= Problem to work on =
With the records in front of you, set every one of them down exactly.

= Supplied material =
-- ==== Sys2Proof/Word.lean ====
section
/-! DEFINITION. The words of the link and of the part, and the records that cross its pins: requests, responses, write beats (R1, R2, R185) and what the outside presents on a vehicle line (R109). -/

namespace Sys2Proof

/-- A command word or a beat of link data: 64 bits (R185, R186). -/
abbrev Word := BitVec 64

/-- A beat's 64 data bits; byte j lies in bits 8j+7..8j (section 10.1). -/
abbrev Beat := BitVec 64

/-- A pixel: unused byte, red, green, blue (conventions of 00). -/
abbrev Pixel := BitVec 32

/-- A colour 0xRRGGBB. -/
abbrev Colour := BitVec 24

/-- A request's tag, 0 to 15 (R1). -/
abbrev Tag := BitVec 4

/-- A value of the millisecond counter (R20). -/
abbrev Millis := BitVec 32

/-- Bits 31..3 of a beat address, as the link carries them (R185). -/
abbrev BeatAddr := BitVec 29

/-- One data beat of a WRITE with its byte enables; flag j covers byte j (R1). -/
structure WriteBeat where
  data : Beat
  enables : BitVec 8
  deriving DecidableEq, Repr

/-- A WRITE request; its beat count is the number of its data beats (R1). -/
structure WriteReq where
  tag : Tag
  addr : BeatAddr
  data : List WriteBeat
  deriving DecidableEq, Repr

/-- A READ request; `beats` is the beat count minus 1, as on the link (R1, R185). -/
structure ReadReq where
  tag : Tag
  addr : BeatAddr
  beats : BitVec 4
  deriving DecidableEq, Repr

/-- A READ response; its beat count is the number of its data beats, 0 to 31 (R2, R185). -/
structure ReadResp where
  tag : Tag
  error : Bool
  data : List Beat
  deriving DecidableEq, Repr

/-- A WRITE response; it carries its beat count field and no data (R2, R185). -/
structure WriteResp where
  tag : Tag
  error : Bool
  count : BitVec 5
  deriving DecidableEq, Repr

/-- How strongly the outside holds a vehicle line's pin (R109, log 10). -/
inductive Grip
  /-- Nothing outside drives the pin: a connected pull-up makes it high. -/
  | floating
  /-- The outside drives the pin, but the part's own drive is stronger. -/
  | driven
  /-- The outside overpowers the part's own drive. -/
  | overpowering
  deriving DecidableEq, Repr

/-- What the outside presents on a vehicle line's pin: the level it has with pull-up disconnected, and how strongly (R109). -/
structure Outside where
  level : Bool
  grip : Grip
  deriving DecidableEq, Repr

end Sys2Proof
end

= Task output =
-- ==== Sys2Proof/Word.lean ====
section
/-! DEFINITION. The words of the link and of the part, and the records that cross its pins: requests, responses, write beats (R1, R2, R185) and what the outside presents on a vehicle line (R109). -/

namespace Sys2Proof

/-- A command word or a beat of link data: 64 bits (R185, R186). -/
abbrev Word := BitVec 64

/-- A beat's 64 data bits; byte j lies in bits 8j+7..8j (section 10.1). -/
abbrev Beat := BitVec 64

/-- A pixel: unused byte, red, green, blue (conventions of 00). -/
abbrev Pixel := BitVec 32

/-- A colour 0xRRGGBB. -/
abbrev Colour := BitVec 24

/-- A request's tag, 0 to 15 (R1). -/
abbrev Tag := BitVec 4

/-- A value of the millisecond counter (R20). -/
abbrev Millis := BitVec 32

/-- Bits 31..3 of a beat address, as the link carries them (R185). -/
abbrev BeatAddr := BitVec 29

/-- One data beat of a WRITE with its byte enables; flag j covers byte j (R1). -/
structure WriteBeat where
  data : Beat
  enables : BitVec 8
  deriving DecidableEq, Repr

/-- A WRITE request; its beat count is the number of its data beats (R1). -/
structure WriteReq where
  tag : Tag
  addr : BeatAddr
  data : List WriteBeat
  deriving DecidableEq, Repr

/-- A READ request; `beats` is the beat count minus 1, as on the link (R1, R185). -/
structure ReadReq where
  tag : Tag
  addr : BeatAddr
  beats : BitVec 4
  deriving DecidableEq, Repr

/-- A READ response; its beat count is the number of its data beats, 0 to 31 (R2, R185). -/
structure ReadResp where
  tag : Tag
  error : Bool
  data : List Beat
  deriving DecidableEq, Repr

/-- A WRITE response; it carries its beat count field and no data (R2, R185). -/
structure WriteResp where
  tag : Tag
  error : Bool
  count : BitVec 5
  deriving DecidableEq, Repr

/-- How strongly the outside holds a vehicle line's pin (R109, log 10). -/
inductive Grip
  /-- Nothing outside drives the pin: a connected pull-up makes it high. -/
  | floating
  /-- The outside drives the pin, but the part's own drive is stronger. -/
  | driven
  /-- The outside overpowers the part's own drive. -/
  | overpowering
  deriving DecidableEq, Repr

/-- What the outside presents on a vehicle line's pin: the level it has with pull-up disconnected, and how strongly (R109). -/
structure Outside where
  level : Bool
  grip : Grip
  deriving DecidableEq, Repr

end Sys2Proof
end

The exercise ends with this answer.